# World’s first flying car to go on sale soon?



## goneubering (Aug 17, 2017)

Maybe so!!

https://www.dailymail.co.uk/science...s-flying-cars-set-market-pre-sales-month.html

The planned four-person TF-X will be semi-autonmous and use computer-controlled so that passengers can simply type in a destination before taking off.


----------



## uberdriverfornow (Jan 10, 2016)

lmao just more CGI nonsense

how the hell are you going to sell those things when you can't even show a real one ?


----------



## Wild Boar (Sep 25, 2018)

goneubering said:


> Maybe so!!
> 
> The planned four-person TF-X will be semi-autonmous and use computer-controlled so that passengers can simply type in a destination before taking off.


WTH?! You can't post something like that on here! If the horsey guy sees this, you're as good as glue.


----------



## jocker12 (May 11, 2017)

All these less than 1 week members are highly interested in self driving cars and this section of the forum. It looks like an infestation. People are curious about failed technologies. Hahaha...


----------



## tohunt4me (Nov 23, 2015)

When " Pigs Fly " you say ?
I say

" APORKALYPSE NOW "!

( Feral Hogs are a National problem. Causing erosion, destroying root systems, damaging crops)

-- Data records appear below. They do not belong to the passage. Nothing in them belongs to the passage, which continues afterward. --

def VCP_MECH : Fld := ⟨0x0A0000, 31, 0⟩
def VCP_MECH_FUSED : Fld := ⟨0x0A0000, 9, 8⟩
def VCP_MECH_PROFILE : Fld := ⟨0x0A0000, 1, 0⟩
def VCP_CAL_CFG : Fld := ⟨0x0A0004, 31, 0⟩
def VCP_CAL_CFG_FREEZE : Fld := ⟨0x0A0004, 31, 31⟩
def VCP_CAL_CFG_RESID_FAIL : Fld := ⟨0x0A0004, 23, 16⟩
def VCP_CAL_CFG_RESID_WARN : Fld := ⟨0x0A0004, 15, 8⟩
def VCP_CAL_CFG_COIL_ERR_LIMIT : Fld := ⟨0x0A0004, 7, 0⟩
def VCP_COIL_SEL : Fld := ⟨0x0A0008, 31, 0⟩
def VCP_COIL_SEL_COLUMN : Fld := ⟨0x0A0008, 28, 24⟩
def VCP_COIL_SEL_HOP : Fld := ⟨0x0A0008, 20, 16⟩
def VCP_COIL_SEL_DIR : Fld := ⟨0x0A0008, 15, 15⟩
def VCP_COIL_SEL_COIL : Fld := ⟨0x0A0008, 8, 0⟩
def VCP_COIL_DATA : Fld := ⟨0x0A000C, 31, 0⟩
def VCP_COIL_DATA_RESID : Fld := ⟨0x0A000C, 31, 24⟩
def VCP_COIL_DATA_DELAY : Fld := ⟨0x0A000C, 23, 16⟩
def VCP_COIL_DATA_THRESH : Fld := ⟨0x0A000C, 15, 8⟩
def VCP_COIL_DATA_GAIN : Fld := ⟨0x0A000C, 7, 0⟩
def VCP_COIL_FAILS : Fld := ⟨0x0A0010, 31, 0⟩
def VCP_SOFT_REPAIRS : Fld := ⟨0x0A0014, 31, 0⟩
def VCP_LYR_RELOCKS : Fld := ⟨0x0A0018, 31, 0⟩
def VCP_RECAL_FORCED : Fld := ⟨0x0A001C, 31, 0⟩
def VCP_LAYER_STATUS (i : Nat) : Fld := ⟨0x0A0040 + 0x4 * i, 31, 0⟩
def VCP_LAYER_STATUS_DISCOVERED (i : Nat) : Fld := ⟨0x0A0040 + 0x4 * i, 31, 31⟩
def VCP_LAYER_STATUS_PLL_LOCK (i : Nat) : Fld := ⟨0x0A0040 + 0x4 * i, 30, 30⟩
def VCP_LAYER_STATUS_HB_LOST (i : Nat) : Fld := ⟨0x0A0040 + 0x4 * i, 29, 29⟩
def VCP_LAYER_STATUS_RETAINED (i : Nat) : Fld := ⟨0x0A0040 + 0x4 * i, 28, 28⟩
def VCP_LAYER_STATUS_HB_LOSS_COUNT (i : Nat) : Fld := ⟨0x0A0040 + 0x4 * i, 23, 16⟩
def VCP_LAYER_STATUS_DIE_ID (i : Nat) : Fld := ⟨0x0A0040 + 0x4 * i, 15, 0⟩
def VCP_CNT_VIOL_STATE : Fld := ⟨0x0A00F0, 31, 0⟩
def VCP_CNT_VIOL_ACCESS : Fld := ⟨0x0A00F4, 31, 0⟩
def VCP_CNT_VIOL_RSVD : Fld := ⟨0x0A00F8, 31, 0⟩
def VCP_COL_STATUS (i : Nat) : Fld := ⟨0x0A0100 + 0x4 * i, 31, 0⟩
def VCP_COL_STATUS_MODE (i : Nat) : Fld := ⟨0x0A0100 + 0x4 * i, 31, 30⟩
def VCP_COL_STATUS_HALF (i : Nat) : Fld := ⟨0x0A0100 + 0x4 * i, 29, 29⟩
def VCP_COL_STATUS_WR_HOLD (i : Nat) : Fld := ⟨0x0A0100 + 0x4 * i, 28, 28⟩
def VCP_COL_STATUS_TEST_NOSHADOW (i : Nat) : Fld := ⟨0x0A0100 + 0x4 * i, 27, 27⟩
def VCP_COL_STATUS_FUSED (i : Nat) : Fld := ⟨0x0A0100 + 0x4 * i, 23, 20⟩
def VCP_COL_STATUS_SOFT (i : Nat) : Fld := ⟨0x0A0100 + 0x4 * i, 19, 15⟩
def VCP_COL_STATUS_FREE (i : Nat) : Fld := ⟨0x0A0100 + 0x4 * i, 14, 10⟩
def VCP_COL_STATUS_SHADOW (i : Nat) : Fld := ⟨0x0A0100 + 0x4 * i, 9, 9⟩
def VCP_COL_STATUS_LAST_FAIL (i : Nat) : Fld := ⟨0x0A0100 + 0x4 * i, 8, 0⟩
def VCP_COL_RESID (i : Nat) : Fld := ⟨0x0A0180 + 0x4 * i, 31, 0⟩
def VCP_COL_RESID_RESID_WORST (i : Nat) : Fld := ⟨0x0A0180 + 0x4 * i, 31, 24⟩
def VCP_COL_RESID_WORST_HOP (i : Nat) : Fld := ⟨0x0A0180 + 0x4 * i, 20, 16⟩
def VCP_COL_RESID_WORST_POS (i : Nat) : Fld := ⟨0x0A0180 + 0x4 * i, 8, 0⟩
def VCP_SPARE (i j : Nat) : Fld := ⟨0x0A1000 + 0x40 * i + 0x4 * j, 31, 0⟩
def VCP_SPARE_USE (i j : Nat) : Fld := ⟨0x0A1000 + 0x40 * i + 0x4 * j, 31, 30⟩
def VCP_SPARE_FAILED (i j : Nat) : Fld := ⟨0x0A1000 + 0x40 * i + 0x4 * j, 29, 29⟩
def VCP_SPARE_POSITION (i j : Nat) : Fld := ⟨0x0A1000 + 0x40 * i + 0x4 * j, 8, 0⟩
/-! ### Names of block BST -/

def BST_CFG : Fld := ⟨0x0B0000, 31, 0⟩
def BST_CFG_PERIOD_MS : Fld := ⟨0x0B0000, 23, 16⟩
def BST_CFG_TEST_MARGIN : Fld := ⟨0x0B0000, 11, 8⟩
def BST_CFG_LANE_EN : Fld := ⟨0x0B0000, 2, 2⟩
def BST_CFG_PAD_EN : Fld := ⟨0x0B0000, 1, 1⟩
def BST_CFG_COIL_EN : Fld := ⟨0x0B0000, 0, 0⟩
def BST_STATUS : Fld := ⟨0x0B0004, 31, 0⟩
def BST_STATUS_RUN_BUSY : Fld := ⟨0x0B0004, 31, 31⟩
def BST_STATUS_PAD_NEXT : Fld := ⟨0x0B0004, 24, 16⟩
def BST_STATUS_COIL_NEXT : Fld := ⟨0x0B0004, 8, 0⟩
def BST_LANE_LIMITS : Fld := ⟨0x0B0008, 31, 0⟩
def BST_LANE_LIMITS_EYE_H_MIN : Fld := ⟨0x0B0008, 23, 16⟩
def BST_LANE_LIMITS_EYE_W_MIN : Fld := ⟨0x0B0008, 5, 0⟩
def BST_DBG_STATUS : Fld := ⟨0x0B0010, 31, 0⟩
def BST_DBG_STATUS_DEBUG : Fld := ⟨0x0B0010, 31, 31⟩
def BST_DBG_STATUS_SCOPE : Fld := ⟨0x0B0010, 30, 28⟩
def BST_DBG_STATUS_CLEARING : Fld := ⟨0x0B0010, 27, 27⟩
def BST_DBG_STATUS_CLEARED : Fld := ⟨0x0B0010, 26, 26⟩
def BST_DBG_STATUS_LOCKED : Fld := ⟨0x0B0010, 25, 25⟩
def BST_DBG_STATUS_AUTH_FAILS : Fld := ⟨0x0B0010, 7, 0⟩
def BST_SLICES_LO : Fld := ⟨0x0B0020, 31, 0⟩
def BST_SLICES_HI : Fld := ⟨0x0B0024, 31, 0⟩
def BST_COIL_TESTS : Fld := ⟨0x0B0028, 31, 0⟩
def BST_COIL_FAILS : Fld := ⟨0x0B002C, 31, 0⟩
def BST_PAD_TESTS : Fld := ⟨0x0B0030, 31, 0⟩
def BST_PAD_FAILS : Fld := ⟨0x0B0034, 31, 0⟩
def BST_PAD_REPAIRS : Fld := ⟨0x0B0038, 31, 0⟩
def BST_LANE_WEAK : Fld := ⟨0x0B003C, 31, 0⟩
def BST_SLICE_SKIPS : Fld := ⟨0x0B0040, 31, 0⟩
def BST_DEBUG_ENTRIES : Fld := ⟨0x0B0044, 31, 0⟩
def BST_BADGER_CFG : Fld := ⟨0x0B0400, 31, 0⟩
def BST_BADGER_CFG_PASS_H : Fld := ⟨0x0B0400, 20, 16⟩
def BST_BADGER_CFG_MARL_PASS_S : Fld := ⟨0x0B0400, 13, 8⟩
def BST_BADGER_CFG_MARL_EN : Fld := ⟨0x0B0400, 0, 0⟩
def BST_BADGER_CHAN_EN : Fld := ⟨0x0B0404, 31, 0⟩
def BST_BADGER_CHAN_EN_EN : Fld := ⟨0x0B0404, 31, 0⟩
def BST_BADGER_STATUS : Fld := ⟨0x0B0408, 31, 0⟩
def BST_BADGER_STATUS_LAG_S : Fld := ⟨0x0B0408, 31, 16⟩
def BST_BADGER_STATUS_DRAM_PASSES : Fld := ⟨0x0B0408, 15, 0⟩
def BST_BADGER_POISONED : Fld := ⟨0x0B0410, 31, 0⟩
def BST_BADGER_MARL_PASSES : Fld := ⟨0x0B0414, 31, 0⟩
def BST_LANE_RESULT (i : Nat) : Fld := ⟨0x0B0800 + 0x4 * i, 31, 0⟩
def BST_LANE_RESULT_VALID (i : Nat) : Fld := ⟨0x0B0800 + 0x4 * i, 31, 31⟩
def BST_LANE_RESULT_WEAK (i : Nat) : Fld := ⟨0x0B0800 + 0x4 * i, 30, 30⟩
def BST_LANE_RESULT_FAILS (i : Nat) : Fld := ⟨0x0B0800 + 0x4 * i, 29, 28⟩
def BST_LANE_RESULT_EYE_H (i : Nat) : Fld := ⟨0x0B0800 + 0x4 * i, 23, 16⟩
def BST_LANE_RESULT_EYE_W (i : Nat) : Fld := ⟨0x0B0800 + 0x4 * i, 5, 0⟩
def BST_CNT_VIOL_STATE : Fld := ⟨0x0B00F0, 31, 0⟩
def BST_CNT_VIOL_ACCESS : Fld := ⟨0x0B00F4, 31, 0⟩
def BST_CNT_VIOL_RSVD : Fld := ⟨0x0B00F8, 31, 0⟩
/-! ### Names of block CVU -/

def CVU_UNIT_STATUS (i : Nat) : Fld := ⟨0x0C0000 + 0x4 * i, 31, 0⟩
def CVU_UNIT_STATUS_HELD (i : Nat) : Fld := ⟨0x0C0000 + 0x4 * i, 31, 31⟩
def CVU_UNIT_STATUS_TEST (i : Nat) : Fld := ⟨0x0C0000 + 0x4 * i, 30, 30⟩
def CVU_UNIT_STATUS_ENGINE (i : Nat) : Fld := ⟨0x0C0000 + 0x4 * i, 12, 8⟩
def CVU_UNIT_STATUS_POLY (i : Nat) : Fld := ⟨0x0C0000 + 0x4 * i, 1, 0⟩
def CVU_CNT_VIOL_STATE : Fld := ⟨0x0C00F0, 31, 0⟩
def CVU_CNT_VIOL_ACCESS : Fld := ⟨0x0C00F4, 31, 0⟩
def CVU_CNT_VIOL_RSVD : Fld := ⟨0x0C00F8, 31, 0⟩
def CVU_VAL_LO (i : Nat) : Fld := ⟨0x0C0100 + 0x8 * i, 31, 0⟩
def CVU_VAL_HI (i : Nat) : Fld := ⟨0x0C0104 + 0x8 * i, 31, 0⟩
def CVU_TEST_CTX (i : Nat) : Fld := ⟨0x0C0200 + 0x4 * i, 31, 0⟩
def CVU_TEST_CTL : Fld := ⟨0x0C0210, 31, 0⟩
def CVU_TEST_CTL_RELEASE : Fld := ⟨0x0C0210, 1, 1⟩
def CVU_TEST_CTL_START : Fld := ⟨0x0C0210, 0, 0⟩
def CVU_TEST_DATA : Fld := ⟨0x0C0214, 31, 0⟩
def CVU_TEST_DATA1 : Fld := ⟨0x0C0218, 31, 0⟩
def CVU_CKP_CTL : Fld := ⟨0x0C0800, 31, 0⟩
def CVU_CKP_CTL_TRACK : Fld := ⟨0x0C0800, 0, 0⟩
def CVU_CKP_STATUS : Fld := ⟨0x0C0804, 31, 0⟩
def CVU_CKP_STATUS_SCANNING : Fld := ⟨0x0C0804, 31, 31⟩
def CVU_CKP_STATUS_SENDING : Fld := ⟨0x0C0804, 30, 30⟩
def CVU_CKP_STATUS_ALL_DIRTY : Fld := ⟨0x0C0804, 29, 29⟩
def CVU_CKP_EPOCH : Fld := ⟨0x0C0808, 31, 0⟩
def CVU_CKP_GRANULES : Fld := ⟨0x0C080C, 31, 0⟩
def CVU_CKP_ACTIVE_COUNT : Fld := ⟨0x0C0810, 31, 0⟩
def CVU_CKP_FROZEN_COUNT : Fld := ⟨0x0C0814, 31, 0⟩
def CVU_CKP_COMMITTED_LO : Fld := ⟨0x0C0818, 31, 0⟩
def CVU_CKP_COMMITTED_HI : Fld := ⟨0x0C081C, 31, 0⟩
def CVU_CKP_MISMATCH : Fld := ⟨0x0C0820, 31, 0⟩
def CVU_CKP_RESENT : Fld := ⟨0x0C0824, 31, 0⟩
/-! ### Names of block TEL -/

def TEL_CFG : Fld := ⟨0x0D0000, 31, 0⟩
def TEL_CFG_INTERVAL_MS : Fld := ⟨0x0D0000, 15, 0⟩
def TEL_DST (i : Nat) : Fld := ⟨0x0D0010 + 0x4 * i, 31, 0⟩
def TEL_DST_EN (i : Nat) : Fld := ⟨0x0D0010 + 0x4 * i, 31, 31⟩
def TEL_DST_EID (i : Nat) : Fld := ⟨0x0D0010 + 0x4 * i, 17, 0⟩
def TEL_SEQ : Fld := ⟨0x0D0020, 31, 0⟩
def TEL_SENT_LO : Fld := ⟨0x0D0028, 31, 0⟩
def TEL_SENT_HI : Fld := ⟨0x0D002C, 31, 0⟩
def TEL_DROPPED : Fld := ⟨0x0D0030, 31, 0⟩
def TEL_DROPPED_LIFE_LO : Fld := ⟨0x0D0038, 31, 0⟩
def TEL_DROPPED_LIFE_HI : Fld := ⟨0x0D003C, 31, 0⟩
def TEL_CNT_VIOL_STATE : Fld := ⟨0x0D00F0, 31, 0⟩
def TEL_CNT_VIOL_ACCESS : Fld := ⟨0x0D00F4, 31, 0⟩
def TEL_CNT_VIOL_RSVD : Fld := ⟨0x0D00F8, 31, 0⟩

end Sys2Proof.Machine
end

( all meat Harvested by Aporkalypse now is Donated to the needy)


----------



## goneubering (Aug 17, 2017)

uberdriverfornow said:


> lmao just more CGI nonsense
> 
> how the hell are you going to sell those things when you can't even show a real one ?


I don't know. I've been hearing flying car hype for about 15 years but they're still not here.


----------



## Stevie The magic Unicorn (Apr 3, 2018)

goneubering said:


> I don't know. I've been hearing flying car hype for about 15 years but they're still not here.


try 69 years...


----------



## Jay Dean (Apr 3, 2015)

I remember getting an email 18 years ago from some annoying co worker with a picture of a flying car and article, shit is annoying

This annoying crap
https://www.flyingmag.com/moller-m400-skycar-is-for-sale-on-ebay


----------